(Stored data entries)
┄┄┄┄┄┄┄┄┄┄
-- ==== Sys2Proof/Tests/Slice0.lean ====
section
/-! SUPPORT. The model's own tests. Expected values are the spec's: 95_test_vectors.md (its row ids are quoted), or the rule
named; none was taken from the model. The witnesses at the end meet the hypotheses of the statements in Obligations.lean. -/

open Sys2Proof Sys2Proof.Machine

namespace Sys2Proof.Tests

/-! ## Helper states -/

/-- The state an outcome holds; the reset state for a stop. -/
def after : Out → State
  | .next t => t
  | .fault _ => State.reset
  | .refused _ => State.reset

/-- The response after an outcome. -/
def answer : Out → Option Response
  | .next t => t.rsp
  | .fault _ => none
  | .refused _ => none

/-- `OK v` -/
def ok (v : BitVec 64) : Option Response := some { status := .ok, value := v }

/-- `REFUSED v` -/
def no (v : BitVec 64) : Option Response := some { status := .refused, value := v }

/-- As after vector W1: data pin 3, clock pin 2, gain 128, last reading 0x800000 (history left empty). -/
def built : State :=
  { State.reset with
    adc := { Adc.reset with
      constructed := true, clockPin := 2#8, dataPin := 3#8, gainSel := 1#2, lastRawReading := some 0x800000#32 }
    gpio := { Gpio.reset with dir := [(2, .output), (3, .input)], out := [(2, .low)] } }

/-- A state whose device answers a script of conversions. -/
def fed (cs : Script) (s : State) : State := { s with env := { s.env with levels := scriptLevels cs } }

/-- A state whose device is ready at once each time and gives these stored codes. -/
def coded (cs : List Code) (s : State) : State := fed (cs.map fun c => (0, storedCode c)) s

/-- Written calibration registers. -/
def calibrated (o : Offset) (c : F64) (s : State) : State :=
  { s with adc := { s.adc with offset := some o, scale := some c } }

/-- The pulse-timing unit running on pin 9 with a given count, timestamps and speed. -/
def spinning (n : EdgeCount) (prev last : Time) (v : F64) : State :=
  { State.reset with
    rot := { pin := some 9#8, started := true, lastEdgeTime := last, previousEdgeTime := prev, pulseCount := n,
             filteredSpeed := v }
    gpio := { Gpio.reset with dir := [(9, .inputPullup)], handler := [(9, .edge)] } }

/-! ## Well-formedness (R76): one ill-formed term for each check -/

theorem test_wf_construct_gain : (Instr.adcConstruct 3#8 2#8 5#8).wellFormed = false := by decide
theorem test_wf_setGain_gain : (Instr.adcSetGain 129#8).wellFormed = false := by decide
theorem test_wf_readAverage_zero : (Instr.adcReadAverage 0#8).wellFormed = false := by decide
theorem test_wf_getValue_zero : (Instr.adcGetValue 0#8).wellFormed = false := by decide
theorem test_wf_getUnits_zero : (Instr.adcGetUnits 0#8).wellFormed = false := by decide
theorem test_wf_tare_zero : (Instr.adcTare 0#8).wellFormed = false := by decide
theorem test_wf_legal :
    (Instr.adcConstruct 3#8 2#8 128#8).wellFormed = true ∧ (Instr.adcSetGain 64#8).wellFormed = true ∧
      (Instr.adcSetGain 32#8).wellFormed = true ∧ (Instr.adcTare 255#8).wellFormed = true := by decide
┄┄┄┄┄┄┄┄┄┄
▸ **DESCRIPTION OF THE TASK**: Each line of the data should be given back exactly.

▸ **SOLUTION FOR THIS TASK**:
-- ==== Sys2Proof/Tests/Slice0.lean ====
section
/-! SUPPORT. The model's own tests. Expected values are the spec's: 95_test_vectors.md (its row ids are quoted), or the rule
named; none was taken from the model. The witnesses at the end meet the hypotheses of the statements in Obligations.lean. -/

open Sys2Proof Sys2Proof.Machine

namespace Sys2Proof.Tests

/-! ## Helper states -/

/-- The state an outcome holds; the reset state for a stop. -/
def after : Out → State
  | .next t => t
  | .fault _ => State.reset
  | .refused _ => State.reset

/-- The response after an outcome. -/
def answer : Out → Option Response
  | .next t => t.rsp
  | .fault _ => none
  | .refused _ => none

/-- `OK v` -/
def ok (v : BitVec 64) : Option Response := some { status := .ok, value := v }

/-- `REFUSED v` -/
def no (v : BitVec 64) : Option Response := some { status := .refused, value := v }

/-- As after vector W1: data pin 3, clock pin 2, gain 128, last reading 0x800000 (history left empty). -/
def built : State :=
  { State.reset with
    adc := { Adc.reset with
      constructed := true, clockPin := 2#8, dataPin := 3#8, gainSel := 1#2, lastRawReading := some 0x800000#32 }
    gpio := { Gpio.reset with dir := [(2, .output), (3, .input)], out := [(2, .low)] } }

/-- A state whose device answers a script of conversions. -/
def fed (cs : Script) (s : State) : State := { s with env := { s.env with levels := scriptLevels cs } }

/-- A state whose device is ready at once each time and gives these stored codes. -/
def coded (cs : List Code) (s : State) : State := fed (cs.map fun c => (0, storedCode c)) s

/-- Written calibration registers. -/
def calibrated (o : Offset) (c : F64) (s : State) : State :=
  { s with adc := { s.adc with offset := some o, scale := some c } }

/-- The pulse-timing unit running on pin 9 with a given count, timestamps and speed. -/
def spinning (n : EdgeCount) (prev last : Time) (v : F64) : State :=
  { State.reset with
    rot := { pin := some 9#8, started := true, lastEdgeTime := last, previousEdgeTime := prev, pulseCount := n,
             filteredSpeed := v }
    gpio := { Gpio.reset with dir := [(9, .inputPullup)], handler := [(9, .edge)] } }

/-! ## Well-formedness (R76): one ill-formed term for each check -/

theorem test_wf_construct_gain : (Instr.adcConstruct 3#8 2#8 5#8).wellFormed = false := by decide
theorem test_wf_setGain_gain : (Instr.adcSetGain 129#8).wellFormed = false := by decide
theorem test_wf_readAverage_zero : (Instr.adcReadAverage 0#8).wellFormed = false := by decide
theorem test_wf_getValue_zero : (Instr.adcGetValue 0#8).wellFormed = false := by decide
theorem test_wf_getUnits_zero : (Instr.adcGetUnits 0#8).wellFormed = false := by decide
theorem test_wf_tare_zero : (Instr.adcTare 0#8).wellFormed = false := by decide
theorem test_wf_legal :
    (Instr.adcConstruct 3#8 2#8 128#8).wellFormed = true ∧ (Instr.adcSetGain 64#8).wellFormed = true ∧
      (Instr.adcSetGain 32#8).wellFormed = true ∧ (Instr.adcTare 255#8).wellFormed = true := by decide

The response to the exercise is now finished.